1. Be able to recall the "Guidelines for plotting data" in Sec. 5.1, and apply them to your own graphs.
2. Be able to compute appropriate error bars for data in a graph.
3. Be able to assess the quality of a fit from the fraction of data points that lie within one standard error bar from the fitted curve.
4. Recognize that a least-squares fit to a line can be computed from the data using Eqs. (5.1) - (5.6).
5. Be able to explain the meaning and significance of the following terms:
    1. Interpolate;
    2. Extrapolate;
    3. Aliasing;
    4. Residual;
    5. Method of least squares; and
    6. Goodness-of-fit parameter.
6. Be able to explain why the likelihood $P\left(m,c\right)$ in (5.8) is maximized when *&chi;*<sup>2</sup> in (5.9) is minimized, and discuss how this provides a rationale for using *&chi;*<sup>2</sup> to determine optimal fit parameters.
7. Know how to graph data to help identify systematic errors.

The following code cell includes previously used initialization commands that we will need here.

In [None]:
import matplotlib.pyplot as plt
import numpy as np
from numpy.random import default_rng

%matplotlib inline

## Importing and exporting data
Normally we record experimental data in a computer file of some sort.
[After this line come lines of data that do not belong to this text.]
/-- A micro-step, inverted. -/
theorem blockDoes_microOp {i : Instr} {u : MicroOp} {s : State} (hs : InProgress i u s) :
    BlockDoes i s (microOp (encode i) (prog i).length u s) := by
  have raises {c : FaultCode} (hc : c ≠ .noFault) : BlockDoes i s (raise c (encode i) s) := by
    rw [raise_first c _ s hs.1]; exact .faults c hs.1 hc
  obtain ⟨-, h⟩ | ⟨-, -, h⟩ | ⟨-, -, -, h⟩ | ⟨-, -, -, -, h⟩ | ⟨ho, hl, hidle, p, hp, h⟩ :=
    microOp_cases (encode i) (prog i).length u s <;> rw [h]
  · exact raises (by simp)
  · exact raises (by simp)
  · exact raises (by simp)
  · exact .stays
  · exact .performs u p hs ho hl hp hidle

/-- A command's step, inverted. -/
theorem blockDoes_of_exec {i : Instr} {s t : State} (h : exec i s = .next t) : BlockDoes i s t := by
  obtain ⟨-, he⟩ | ⟨hs, he⟩ | ⟨u, hs, he⟩ | ⟨-, -, -, he⟩ := exec_cases i s <;> rw [he] at h <;> cases h
  · exact .stays
  · exact blockDoes_accept i hs
  · exact blockDoes_microOp hs

/-- What one move of an agent can do (10_state.md R20, 30_encoding.md R93, R99). The move is told apart only as far as reset and
`PORT_IDLE` go: presentations and scheduled steps share the other cases. -/
inductive MoveDoes (s : State) : Move → State → Prop where
  | resets : MoveDoes s .reset (resetBlock s)
  | setsPortIdle (level : Bool) : MoveDoes s (.portIdle level) { s with portIdle := level }
  | stays (m : Move) : MoveDoes s m s
  /-- a presented word that is no command, or comes while a command is in progress -/
  | refuses (m : Move) (c : FaultCode) (w : Word) (hs : s.fault = .noFault) (hc : c ≠ .noFault) : MoveDoes s m (faulted c w s)
  /-- a presented or latched command takes its step -/
  | runs (m : Move) (i : Instr) (t : State) (hi : s.busy = true → latched s = some i) (ht : BlockDoes i s t) : MoveDoes s m t

/-- The block stops the model where `BUSY = 1` and no command is latched (30_encoding.md R99, log 14). -/
theorem blockStep_unlatched {s : State} (hf : s.fault = .noFault) (hb : s.busy = true) (hl : latched s = none) :
    blockStep s = .fault .noCommandInProgress := by
  unfold latched at hl
  cases hc : s.seqCmd with
  | none => simp [blockStep, hf, hb, hc]
  | some w =>
    cases hd : decode w with
    | error e => simp [blockStep, hf, hb, hc, hd]
    | ok i => simp [hc, hd, Except.toOption] at hl

/-- A step of the block, inverted. -/
theorem moveDoes_of_blockStep {s t : State} (m : Move) (h : blockStep s = .next t) : MoveDoes s m t := by
  by_cases hf : s.fault = .noFault
  · cases hb : s.busy with
    | false => rw [blockStep_idle hb] at h; cases h; exact .stays m
    | true =>
      cases hl : latched s with
      | none => rw [blockStep_unlatched hf hb hl] at h; cases h
      | some i => rw [blockStep_latched hf hb hl] at h; exact .runs m i t (fun _ => hl) (blockDoes_of_exec h)
  · rw [blockStep_stopped hf] at h; cases h; exact .stays m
The NumPy function [`savetxt`](https://numpy.org/doc/stable/reference/generated/numpy.savetxt.html) saves a NumPy array as formatted text, and [`genfromtxt`](https://numpy.org/doc/stable/reference/generated/numpy.genfromtxt.html) reads data from a formatted text file into a NumPy array.

### Export data to a file
Consider the example given in *MU* Sec. 5.1.2, the period *T* of a pendulum as a function of its length *L*. Use the random number generator to simulate period measurements with a constant standard error *&alpha;<sub>T</sub>*&nbsp;=&nbsp;0.05&nbsp;s, with pendulum lengths ranging from 10&nbsp;cm to 100&nbsp;cm. Use `T` for the model prediction, and `Tm` for the simulated measurements.

In [None]:
# Assign variables
g = 9.8  # (m/s^2)
L = np.arange(10, 105, 10)  # (cm)
L_m = L / 100  # (m)
T = 2 * np.pi * np.sqrt(L_m / g)  # (s)
alpha_t = 0.05  # (s)

# Seed RNG and simulate data
rng = default_rng(0)

Tm = T + alpha_t * rng.normal(size=np.size(T))

# Show results
print("L = ", L)
print()
print("Tm = ", Tm)
print()
print("alpha_t = ", alpha_t)

Now let us save this data as text in a tabular format. We will use the CSV (Comma Separated Value) file format, which  is recognized by many software packages. In this format each column of data represents a different variable, and each row represents a different value for that variable. Usually it is best to include one or more header lines of [metadata](https://en.wikipedia.org/wiki/Metadata) to describe what each column means, measurement units, etc.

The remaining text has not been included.